At this point, you can look at the code, and note that there is no span around
the output symlink creation function (create_unhashed_outputs
). This suggests
you’ve found your culprit: there is indeed a buck2 bug and we’re spending ages
creating unhashed output symlinks, and since you need a span to get any console
feedback, the console says nothing is happening.
An easy fix: In this particular instance, Thomas spotted an easy optimization which resolved the issue. But, of course, that’s not always possible. If the easy fix hadn't been available, we’d be at a dead end, so what do we do next?

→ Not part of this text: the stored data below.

/-- Room for a new packet: its reserved slot, or its class region (R292, R296). -/
def State.rxRoom (s : State) (j i : Nat) (k : KData) : Bool :=
  let key := if s.kfp10 j then slot10 i k.prev else k.tseq
  (s.tk j).naks.contains key || k.stomp == 1 || decide (s.rxOcc j k.sc + kBytes k.tlp ≤ rxUnits k.sc * 256 * s.trunkLanes j)

/-- A data packet arrives on member `i` (R278, R289 to R292, R296). -/
def State.dataIn (s0 : State) (j i : Nat) (k : KData) (pick : Nat) : State :=
  if !s0.tkOn j || !(s0.get F.FAB_TRK_STAT_MEMBERS [j]).testBit i then s0
  else
    let s := s0.touch (8 * j + i)
    if ¬ k.good ∨ 2 ≤ k.stomp then s.tkUp j (fun x => { x with bad := addNew x.bad k.tseq })
    else
      let s1 := (s.ackTo j k.ack).gaps j i k
      let cum := s1.get F.FAB_TRK_SEQ_RX_CUM [j]
      let s2 :=
        if passed cum k.tseq ∨ ((s1.tk j).store.look k.tseq).isSome then s1.trunkCount j 4
        else if !s1.rxRoom j i k then (s1.trunkCount j 5).portEvent (8 * j) 6 7
        else
          let key := if s1.kfp10 j then slot10 i k.prev else k.tseq
          (s1.tkUp j (fun x => { x with store := x.store.put k.tseq k, naks := x.naks.filter (· != key) })).releaseStore j pick 65536
      ((((s2.updNakOut j).tkFc j).schedule (8 * j)).trunkPump j).settled

/-- An ACK arrives: CUM, and the XOFF state (R290, R294). -/
def State.ackIn (s : State) (j i cum xoff : Nat) : State :=
  if s.tkOn j ∧ (s.get F.FAB_TRK_STAT_MEMBERS [j]).testBit i then
    ((((s.touch (8 * j + i)).ackTo j cum).set F.FAB_TRK_STAT_XOFF_RX [j] xoff).schedule (8 * j)).trunkPump j
  else s

/-- A NAK arrives: CUM, then the resend of the named packets in TSEQ order (R286, R291). -/
def State.nakIn (s : State) (j i cum mem : Nat) (vals : List Nat) : State :=
  if s.tkOn j ∧ (s.get F.FAB_TRK_STAT_MEMBERS [j]).testBit i then
    let s1 := (((s.touch (8 * j + i)).ackTo j cum).trunkCount j 3)
    let named := (s1.tk j).copies.filter (fun c => if s1.kfp10 j then c.mem == mem && vals.contains c.mseq else vals.contains c.tseq)
    (named.foldl (fun (s : State) (c : KCopy) => s.resendCopy j c.tseq) s1).trunkPump j
  else s

/-- An FC arrives (R294). -/
def State.fcIn (s : State) (j i xoff : Nat) : State :=
  if s.tkOn j ∧ (s.get F.FAB_TRK_STAT_MEMBERS [j]).testBit i then
    (((s.touch (8 * j + i)).set F.FAB_TRK_STAT_XOFF_RX [j] xoff).schedule (8 * j)).trunkPump j
  else s

/-! ### Echoes (R306, R307, R335, R445) -/

/-- Discard and count an echo at a trunk. -/
def State.trunkEchoLost (s : State) (j : Nat) : State := s.trunkCount j 7

/-- Discard and count an echo at a port's tile. -/
def State.portEchoLost (s : State) (p : Nat) : State := (s.portCount p 22).portEvent p 5 1

/-- The ingress shaper of an upstream port's virtual switch takes an echo, if it may (R445). -/
def State.echoPort (s : State) (p sc : Nat) : State :=
  match s.vsOfPort p with
  | some v => if s.shTakes (576 + 4 * v + sc) then s.shEcho (576 + 4 * v + sc) else s.portEchoLost p
  | none => s.portEchoLost p

/-- Send an ECHO on trunk `j` toward a GPID; a KFP 1.0 trunk, or one that is down, carries none. -/
def State.sendEcho (s : State) (j lossAt sc gpid count : Nat) : State :=
  if s.tkOn j ∧ ¬ s.kfp10 j then s.tkSend j (.echo sc gpid count) else s.trunkEchoLost lossAt

/-- An ECHO arrives on a trunk: it is delivered here or forwarded by the route table (R306, R335). -/
def State.echoIn (s : State) (j sc gpid count : Nat) : State :=
  if !s.tkOn j then s
  else if gpid / 256 = s.get F.FAB_DEV_NUM [] then (if gpid % 256 < 144 then s.echoPort (gpid % 256) sc else s.trunkEchoLost j)
  else
    match s.routePort gpid with
    | some p => s.sendEcho (p / 8) j sc gpid count
    | none => s.trunkEchoLost j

A harder fix: If it is not clear what the root-cause is, you can bisect: i.e. do a binary search across commits for the commit that introduced a given breakage/perf degradation. Then, once you identify their commit that caused breakage, investigate what caused the issue.
How to debug a “doing nothing” hang
Cycle in dependencies: If buck2 seems to be doing nothing (e.g. CPU usage is 0%), one of the reasons could be a cycle in your dependencies, which may cause buck2 to hang (buck2 does implement a form of cycle detection, but it unfortunately has false negatives). You can confirm this by running buck1, which will report cycles properly.